(19 augustus 1881 - 04 mei 1955)
"Het grootste muzikale fenomeen sinds Mozart"
(Pablo Casals)
George Enescu was een tijdgenoot van Bartók en Stravinsky. Hij werd geboren in het jaar waarin Roemenië als zelfstandig koninkrijk werd aanvaaard. De componist, violist en dirigent wordt nog altijd beschouwd als de belangrijkste musicus van het land. Zijn geboortedorp Liveni in Moldavië werd na zijn dood omgedoopt tot George Enescu.
Enescu begon op vierjarige leeftijd met viool spelen. Toen hij zeven jaar was, verhuisde hij naar Wenen voor een studie aldaar aan het conservatorium. In 1893 breidde Enescu zijn studie uit met compositie aan het conservatorium van Parijs. Hij studeerde er onder meer bij Massenet en Fauré, en wist binnen een paar jaar naam te maken als componist, dirigent én violist.
Parijs was het nieuwe thuis van Enescu: hier formeerde hij het Enenscu Quartet, was hij docent aan het conservatorium, dirigeerde en soleerde van uit hier over de gehele wereld. Toch bleef Enescu contact houden met zijn vaderland, zijn leven lang zette hij zich in voor het muziekleven in Roemenië.
Enescu was een opvallend veelzijdig musicus. Behalve een virtuoos violist was hij ook een begenadigd pianist die Jacques Thibead begeleidde bij de première van diens Tweede Vioolsonate. Hij speelde alle opera's van Wagner uit zijn hoofd maar was evengoed geheel thuis in het oeuvre van Bach.
Door het gemak waarmee hij als kind viool speelde, groeide hij uit tot vioolvirtuoos. Maar eigenlijk was hij al van kinds af aan meer geïnteresseerd in componeren.
En zoals zijn leven was verdeeld tussen Parijs en Roemenië, liet hij ook in zijn muziek het contrast horen tussen het kosmopolitische stadsleven en de meer gepassioneerde elementen die voortkwamen uit zijn Moldavische achtergrond.
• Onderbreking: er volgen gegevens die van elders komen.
/-- The steps of the machine: the 182 words and the 126 events and commands of spec/opcode_table.json. -/
inductive Instr where
  | add (k : Ctl) (d a b : Reg)
  | sub (k : Ctl) (d a b : Reg)
  | and (k : Ctl) (d a b : Reg)
  | or (k : Ctl) (d a b : Reg)
  | xor (k : Ctl) (d a b : Reg)
  | shl (k : Ctl) (d a b : Reg)
  | shr (k : Ctl) (d a b : Reg)
  | sar (k : Ctl) (d a b : Reg)
  | mul (k : Ctl) (d a b : Reg)
  | mulh (k : Ctl) (d a b : Reg)
  | mulhu (k : Ctl) (d a b : Reg)
  | min (k : Ctl) (d a b : Reg)
  | max (k : Ctl) (d a b : Reg)
  | minu (k : Ctl) (d a b : Reg)
  | maxu (k : Ctl) (d a b : Reg)
  | andn (k : Ctl) (d a b : Reg)
  | div (k : Ctl) (d a b : Reg)
  | divu (k : Ctl) (d a b : Reg)
  | rem (k : Ctl) (d a b : Reg)
  | remu (k : Ctl) (d a b : Reg)
  | slt (k : Ctl) (d a b : Reg)
  | sltu (k : Ctl) (d a b : Reg)
  | orn (k : Ctl) (d a b : Reg)
  | clz (k : Ctl) (d a : Reg)
  | ctz (k : Ctl) (d a : Reg)
  | popc (k : Ctl) (d a : Reg)
  | brev (k : Ctl) (d a : Reg)
  | abs (k : Ctl) (d a : Reg)
  | sxb (k : Ctl) (d a : Reg)
  | sxh (k : Ctl) (d a : Reg)
  | sxw (k : Ctl) (d a : Reg)
  | addi (k : Ctl) (d a : Reg) (i : BitVec 9)
  | andi (k : Ctl) (d a : Reg) (i : BitVec 9)
  | ori (k : Ctl) (d a : Reg) (i : BitVec 9)
  | xori (k : Ctl) (d a : Reg) (i : BitVec 9)
  | shli (k : Ctl) (d a : Reg) (n : BitVec 6)
  | shri (k : Ctl) (d a : Reg) (n : BitVec 6)
  | sari (k : Ctl) (d a : Reg) (n : BitVec 6)
  | slti (k : Ctl) (d a : Reg) (i : BitVec 9)
  | sltiu (k : Ctl) (d a : Reg) (i : BitVec 9)
  | li (k : Ctl) (d : Reg) (i : BitVec 15)
  | lsi (k : Ctl) (d : Reg) (i : BitVec 15)
  | adds1 (k : Ctl) (d a b : Reg)
  | adds2 (k : Ctl) (d a b : Reg)
  | adds3 (k : Ctl) (d a b : Reg)
  | adds4 (k : Ctl) (d a b : Reg)
  | bfx (k : Ctl) (d a b : Reg)
  | bfi (k : Ctl) (d a b : Reg)
  | ptox (k : Ctl) (d : Reg) (p : BitVec 4)
  | xtop (k : Ctl) (p : BitVec 4) (a : Reg)
  | sel (k : Ctl) (d a b : Reg) (p : BitVec 3)
  | cmp (k : Ctl) (p : BitVec 4) (a b : Reg) (c : BitVec 3) (m : BitVec 2)
  | cmpi (k : Ctl) (p : BitVec 4) (a : Reg) (i : BitVec 6) (c : BitVec 3) (m : BitVec 2)
  | pand (k : Ctl) (p q r : BitVec 4)
  | por (k : Ctl) (p q r : BitVec 4)
  | pxor (k : Ctl) (p q r : BitVec 4)
  | pandn (k : Ctl) (p q r : BitVec 4)
  | pnot (k : Ctl) (p q r : BitVec 4)
  | pmov (k : Ctl) (p q r : BitVec 4)
  | pset (k : Ctl) (p q r : BitVec 4)
  | pclr (k : Ctl) (p q r : BitVec 4)
  | bpt (k : Ctl) (n : BitVec 2) (o : BitVec 19)
  | bpr (k : Ctl) (n : BitVec 2) (a : Reg)
  | jtab (k : Ctl) (a b : Reg)
  | btox (k : Ctl) (d : Reg) (n : BitVec 2)
  | jd (k : Ctl) (n : BitVec 2) (p : BitVec 4) (g : Bool) (e : BitVec 2) (l : Bool)
  | lps (k : Ctl) (a : Reg) (s : BitVec 3)
  | lbr (k : Ctl) (n : BitVec 2)
  | lcr (k : Ctl) (d : Reg)
  | lcw (k : Ctl) (a : Reg)
  | vany (k : Ctl) (p : BitVec 4) (v : BitVec 3)
  | vall (k : Ctl) (p : BitVec 4) (v : BitVec 3)
  | vnone (k : Ctl) (p : BitVec 4) (v : BitVec 3)
  | ld (k : Ctl) (d a : Reg) (s : BitVec 4) (h : BitVec 2) (z : BitVec 3)
  | ldp (k : Ctl) (d a : Reg) (s : BitVec 4) (h : BitVec 2) (z : BitVec 3)
  | st (k : Ctl) (c a : Reg) (h : BitVec 2) (z : BitVec 3)
  | stp (k : Ctl) (c a : Reg) (h : BitVec 2) (z : BitVec 3)
  | ldacq (k : Ctl) (d a : Reg) (c : BitVec 2)
  | strel (k : Ctl) (c : BitVec 2) (a b : Reg)
  | ldfe (k : Ctl) (d a : Reg)
  | stfe (k : Ctl) (a b : Reg)
  | ldf (k : Ctl) (d a : Reg)
  | stf (k : Ctl) (a b : Reg)
  | fepr (k : Ctl) (p : BitVec 4) (a : Reg)
  | feset (k : Ctl) (a b : Reg)
  | fence (k : Ctl) (m : BitVec 4) (c : BitVec 2)
  | rpub (k : Ctl) (a : Reg)
  | rview (k : Ctl) (d a : Reg)
  | cwbr (k : Ctl) (a b : Reg)
  | cinvr (k : Ctl) (a b : Reg)
  | cpin (k : Ctl) (n : BitVec 3) (a b : Reg)
  | cunpin (k : Ctl) (n : BitVec 3)
  | pref (k : Ctl) (a : Reg)
  | aadd (k : Ctl) (d a b : Reg)
  | amax (k : Ctl) (d a b : Reg)
  | amin (k : Ctl) (d a b : Reg)
  | aand (k : Ctl) (d a b : Reg)
  | aor (k : Ctl) (d a b : Reg)
  | axor (k : Ctl) (d a b : Reg)
  | aswp (k : Ctl) (d a b : Reg)
  | afadd (k : Ctl) (d a b : Reg)
  | acas (k : Ctl) (d a b : Reg)
  | acasW (k : Ctl) (d a b : Reg)
  | vadd (k : Ctl) (d a b : Reg)
  | vsub (k : Ctl) (d a b : Reg)
  | vmul (k : Ctl) (d a b : Reg)
  | vfma (k : Ctl) (d a b : Reg)
  | vmax (k : Ctl) (d a b : Reg)
  | vmin (k : Ctl) (d a b : Reg)
  | vfms (k : Ctl) (d a b : Reg)
  | vabd (k : Ctl) (d a b : Reg)
  | viadd (k : Ctl) (d a b : Reg)
  | visub (k : Ctl) (d a b : Reg)
  | vimul (k : Ctl) (d a b : Reg)
  | vand (k : Ctl) (d a b : Reg)
  | vor (k : Ctl) (d a b : Reg)
  | vxor (k : Ctl) (d a b : Reg)
  | vshl (k : Ctl) (d a b : Reg)
  | vshr (k : Ctl) (d a b : Reg)
  | vneg (k : Ctl) (d a : Reg)
  | vabs (k : Ctl) (d a : Reg)
  | vrcp (k : Ctl) (d a : Reg)
  | vrsq (k : Ctl) (d a : Reg)
  | vex2 (k : Ctl) (d a : Reg)
  | vlg2 (k : Ctl) (d a : Reg)
  | vflr (k : Ctl) (d a : Reg)
  | vmov (k : Ctl) (d a : Reg)
  | vcvt (k : Ctl) (d a : Reg) (t s : BitVec 4) (u : Bool)
  | vcmp (k : Ctl) (p : BitVec 3) (a b : Reg) (c : BitVec 3)
  | vsel (k : Ctl) (d a b : Reg)
  | vprm (k : Ctl) (d a b : Reg)
  | vbc (k : Ctl) (d a : Reg)
  | vext (k : Ctl) (d a b : Reg)
  | vins (k : Ctl) (d a b : Reg)
  | vrot (k : Ctl) (d a b : Reg)
  | vzip (k : Ctl) (d a b : Reg)
  | vuzp (k : Ctl) (d a b : Reg)
  | vradd (k : Ctl) (d a : Reg)
  | vrmax (k : Ctl) (d a : Reg)
  | vrmin (k : Ctl) (d a : Reg)
  | vdot (k : Ctl) (d a b : Reg)
  | vramx (k : Ctl) (d a : Reg)
  | vqnt (k : Ctl) (d a : Reg) (h : BitVec 5)
  | vdq (k : Ctl) (d a : Reg) (h : BitVec 5)
  | vhist (k : Ctl) (a : Reg) (h : BitVec 5)
  | vscx (k : Ctl) (d a : Reg) (h : BitVec 5)
  | mdbind (k : Ctl) (a : Reg) (h : BitVec 5)
  | mdclose (k : Ctl) (h : BitVec 5)
  | mdread (k : Ctl) (d a : Reg) (h : BitVec 5)
  | mdset (k : Ctl) (a : Reg) (h : BitVec 5)
  | mdpm (k : Ctl) (d a : Reg) (h : BitVec 5)
  | mdwait (k : Ctl) (a : Reg) (h : BitVec 5)
  | stld (k : Ctl) (s : BitVec 6) (a : Reg)
  | stwr (k : Ctl) (s : BitVec 6) (a : Reg) (f : BitVec 4)
  | strd (k : Ctl) (d : Reg) (s : BitVec 6) (f : BitVec 4)
  | gset (k : Ctl) (g : BitVec 4) (a : Reg)
  | gclr (k : Ctl) (g : BitVec 4)
  | phase (k : Ctl)
  | phwt (k : Ctl) (d a : Reg)
  | dmjoin (k : Ctl) (a : Reg)
  | dmleave (k : Ctl)
  | bbpost (k : Ctl) (a b : Reg)
  | bbwt (k : Ctl) (d a b : Reg)
  | waitc (k : Ctl) (a b : Reg)
  | req (k : Ctl) (a b : Reg)
  | tspawn (k : Ctl) (d a : Reg)
  | tend (k : Ctl) (a : Reg)
  | pwreq (k : Ctl) (d a : Reg)
  | pwrel (k : Ctl)
  | accr (k : Ctl) (d : Reg) (c : BitVec 4)
  | esnr (k : Ctl) (d : Reg)
  | csrr (k : Ctl) (d : Reg) (c : BitVec 9)
  | csrw (k : Ctl) (a : Reg) (c : BitVec 9)
  | csrs (k : Ctl) (c : BitVec 9) (a : Reg)
  | csrc (k : Ctl) (c : BitVec 9) (a : Reg)
  | eret (k : Ctl)
  | tlbi (k : Ctl) (a b : Reg)
  | fencei (k : Ctl)
  | wfe (k : Ctl)
  | halt (k : Ctl)
  | trap (k : Ctl) (i : BitVec 15)
  | stamp (tk : BitVec 4) (slot : Reg) (fsel : BitVec 4) (val : BitVec 16)
  | guardDiscard (e : Engine)
  | powerGrant (die : BitVec 2)
  | unitReturn (die : BitVec 2)
  | commandCompletion (e : Engine)
  | rd (src dst : BitVec 2)
  | wr (src dst : BitVec 2)
  | atMsg (src dst : BitVec 2)
  | inv (src dst : BitVec 2)
  | dataMsg (src dst : BitVec 2)
  | ack (src dst : BitVec 2)
  | conflict (src dst : BitVec 2)
  | retry (src dst : BitVec 2)
  | linkDown (port : BitVec 4)
  | boundaryComplete (dom : BitVec 10)
  | regionPush (r : BitVec 8)
  | ringPoll (die : BitVec 2)
  | heldFireRetry (die : BitVec 2)
  | taskReady (die : BitVec 2)
  | taskDispatch (die : BitVec 2)
  | preempt (die : BitVec 2)
  | downwardStep (die : BitVec 2)
  | upwardStep (die : BitVec 2)
  | thermalBudgetLower (die : BitVec 2)
  | thermalStep (die : BitVec 2)
  | thermalTrip (die : BitVec 2)
  | scrub (die : BitVec 2)
  | dumpRecord (die : BitVec 2)
  | dumpMarker (die : BitVec 2) (chan : Chan)
  | hbmTraining (passed : BitVec 4)
  | rowTesting (fails : List RowFail)
  | plateBinding (bind : List (BitVec 9 × BitVec 8))
  | correctedErrorEvent (die : BitVec 2) (array : BitVec 8)
  | msixVectorFire (v : BitVec 2)
  | remap (die : BitVec 2)
  | atomicReply
  | loadResultLand
  | bundleIssue
  | join
  | mwl
  | mma
  | mdr
  | maz
  | mas
  | mar
  | xtr
  | xfw
  | uaw
  | usm
  | uax
  | uns
  | cpy
  | cpyPm
  | cpyCv
  | cpg
  | cps
  | cpm
  | cpl
  | cpz
  | histogramUpdate
  | iterationClose
  | recordStore
  | boundaryRelease
  | phwtTimeout
  | bbwtDone
  | bbwtTimeout
  | qfullTimeout
  | tspawnTimeout
  | pwreqTimeout
  | staleTimeout
  | allreduce
  | reducescatter
  | allgather
  | broadcast
  | agree
  | barrier
  | collectiveComplete
  | fireCopy
  | fireSum
  | fireMax
  | continuationEnqueue
  | traceSample
  | enqueue
  | functionLevelReset
  | powerOnReset
  | cycleCharge
  | write (port : BitVec 4) (f : Flit)
  | reduce (port : BitVec 4) (f : Flit)
  | readRequest (port : BitVec 4) (f : Flit)
  | readReply (port : BitVec 4) (f : Flit)
  | control (port : BitVec 4) (f : Flit)
  | flipMarker (port : BitVec 4) (f : Flit)
  | link (port : BitVec 4) (f : Flit)
  | stop (port : BitVec 4) (vc : BitVec 2)
  | go (port : BitVec 4) (vc : BitVec 2)
  | replay (port : BitVec 4) (seq : BitVec 8)
  | info (m : Mail)
  | attest (m : Mail) (nonce : BitVec 256)
  | fwLoad (m : Mail) (image : FwImage)
  | fwCommit (m : Mail)
  | queueSet (m : Mail) (die : BitVec 2) (queue : BitVec 4) (asid : BitVec 12) (root : Word) (priv : Priv) (accbase accctl : Word)
  | domainCreate (m : Mail) (dom : BitVec 10) (asid : BitVec 12) (rootDie : BitVec 2) (rootDev : BitVec 12) (parent : Option (BitVec 10)) (k : BitVec 8)
  | regionSet (m : Mail) (r : BitVec 8) (entry : Word)
  | policySet (m : Mail) (index : BitVec 4) (entry : BitVec 256)
  | carve (m : Mail) (die : BitVec 2) (count : BitVec 8)
  | retnGrant (m : Mail) (die : BitVec 2) (index : BitVec 3) (en : Bool) (asid : BitVec 12)
  | fatSet (m : Mail) (entry : BitVec 12) (flipdom : BitVec 10) (map len : Word)
  | fatArm (m : Mail) (entry : BitVec 12) (map len : Word)
  | devidSet (m : Mail) (id : BitVec 12)
  | opSet (m : Mail) (die : BitVec 2) (point : BitVec 3)
  | budget (m : Mail) (die : BitVec 2) (units : BitVec 16)
  | rowmapRead (m : Mail) (die : BitVec 2) (off len : BitVec 32)
  | eventRead (m : Mail) (die : BitVec 2) (off len : BitVec 32)
  | kill (m : Mail) (target : Master)
  | thaw (m : Mail) (target : Master)
  | thawMode1 (m : Mail) (target : Master)
  | acctRead (m : Mail) (die : BitVec 2) (off len : BitVec 32)
  | imageMove (m : Mail) (ctx : BitVec 32) (dev : BitVec 12) (die : BitVec 2)
  | dbgSet (m : Mail) (plate : BitVec 9) (comp : Comparator)
  | dbgResume (m : Mail) (ctx : BitVec 32) (steps : BitVec 32) (engstep : Option Bool)
  | dbgTrace (m : Mail) (plate : BitVec 9) (base : Word) (logsz : BitVec 5) (kinds : BitVec 7) (interval : BitVec 5)
  | dbgInject (m : Mail) (ctx : BitVec 32) (upset : Upset)
  | dump (m : Mail) (group : List (BitVec 12)) (ranges : List (Word × Word)) (keep : Bool)
  | dumpRead (m : Mail) (die : BitVec 2) (off len : BitVec 32)
  | hqTailWrite (v : BitVec 32) (entries : List (BitVec 10 × List Word))
  | controlPageWrite (off : BitVec 12) (v : Word)
  | softError (u : Upset)
  deriving DecidableEq, Repr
Het is dus moeilijk de stijl van Enescu samen te vatten. Invloeden van Brahms, Fauré en Debussy zijn erin terug te horen, maar toch is het werk van Enescu niet speciaal Duits of Frans te noemen. Veel van zijn werk heeft een dromerig of mijmerend karakter. De bron hiervoor lijkt te liggen in de doina, een typisch Roemeens, melancholisch volkslied.
Het oeuvre van Enescu omvat behalve één opera (Oedipe onder meer drie symfonieën, 2 rapsodieën voor orkest, 3 suites voor orkest, liederen en cantates, strijkkwartetten, een kwintet, een octet en verscheidene pianowerken.
Het gevaar bestaat dat Enescu vooral herinnerd wordt door zijn Roemeense Rapsodieën die hij aan het begin van de 20e eeuw schreef. Enescu leek later spijt te hebben ze ooit uitgegeven te hebben. Want tijdens zijn leven al had men vooral oog voor deze jeugdwerken. Enescu-kenner Pascal Bentoiu verklaart dat de desinteresse voor ander werk van Enescu vooral te maken heeft met de complexiteit en diepgang van dit latere werk.